According to the White House, the recognition is the highest honored given by the US Government on science and engineering career professionals in the early stages of their careers.
Bassok, associate director of EdPolicyWorks, the research center in partnership with the Curry School and the Frank Batten School of Leadership and Public Policy, was one of only two education researchers to make the list.
“I congratulate these outstanding scientists and engineers on their impactful work,” President Obama said. “These innovators are working to help keep the United States on the cutting edge, showing that Federal investments in science lead to advancements that expand our knowledge of the world around us and contribute to our economy.”
Two months after receiving the PECASE award, Bassok was given a second nod for her research excellence.
Each year the American Educational Research Association (AERA) announces its most read education research articles. In March, the organization published their list of most read articles for 2016. Topping the list at #1 was Daphna Bassok’s Is Kindergarten the New First Grade?

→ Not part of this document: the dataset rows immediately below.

/-! ## STEP (R178–R182) -/

/-- The elements of a pod with its gradient. -/
def Pod.elems (p : Pod) : List Elem :=
  (List.range p.factors.length).map (fun i => ⟨p.theta.getD i 0, p.mom.getD i 0, p.var.getD i 0, p.factors.getD i 0⟩)

/-- A pod after a STEP with gradient `g` under a descriptor: the pod, whether it was skipped whole, and NF_SKIP (R179–R181). -/
def Pod.stepped (p : Pod) (d : List Byte) (g : List Nat) : Pod × Bool × Nat :=
  let f := fun o => unpack32 (fieldAt d o 4)
  let gamma := f 0x34
  let skip := bit (fieldAt d 0x14 1) 2 && (List.range p.factors.length).any (fun i => !(fmul gamma (unpack32 (g.getD i 0))).finite)
  if skip then (p, true, 0)
  else
    let adam := bits (fieldAt d 0x14 1) 1 0 == 2
    let c := adamConst p.p1 p.p2 (f 0x28) (f 0x2C) (f 0x20) (f 0x24)
    let xs := p.elems
    let rs := (List.range xs.length).map (fun i =>
      let x := xs.getD i ⟨0, 0, 0, 0⟩
      if adam then adamElem c gamma (f 0x28) (f 0x2C) (f 0x20) (f 0x30) (g.getD i 0) x
      else sgdElem gamma (f 0x24) (f 0x28) (f 0x20) (g.getD i 0) x)
    ({ p with theta := rs.map (fun r => r.1.th), mom := rs.map (fun r => r.1.m), var := if adam then rs.map (fun r => r.1.v) else p.var,
              factors := rs.map (fun r => r.1.fac), p1 := if adam then pack32 c.p1 else p.p1, p2 := if adam then pack32 c.p2 else p.p2 },
      false, (rs.filter Prod.snd).length)

/-- The writes of a STEP: the new factors, P1 and P2, θ and the moments in the pod's runs (R182, R183, 09 R193, R197). -/
def State.stepWrites (s : State) (p : Pass) (pod : Pod) : State × List Nat :=
  let n := pod.factors.length
  let port := s.portOn p.sl p.unit
  let put := fun (a : State × List Nat) (u off : Nat) (bs : List Byte) =>
    let r := a.1.writeSpans .fld p.sl port (s.podSpan p.sl u off bs.length) bs
    (r.1, a.2 ++ r.2)
  let a := put (s, []) pod.run.1 4096 (leBytes 4 pod.p1 ++ leBytes 4 pod.p2)
  let a := if n = 0 then a else put a pod.run.1 65536 (pod.factors.flatMap (leBytes 2))
  if n = 0 then a else put a pod.runT.1 0 ((pod.theta ++ pod.mom ++ (if pod.opt = 2 then pod.var else [])).flatMap (leBytes 4))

In this ground-breaking study, Bassok and her team found that kindergarten classrooms nationwide have changed dramatically since the late 1990s and nearly all of these changes are in the direction of a heightened focus on academics, particularly literacy.
“In less than a decade we’ve seen the kindergarten experience essentially transformed,” said Bassok, assistant professor at the Curry School of Education. “Academic skill-building has really taken center stage in today’s kindergarten classrooms, in a way that just wasn’t the case” before the late 1990s.
Bassok’s study came in at #1 based on the number of times it was accessed online.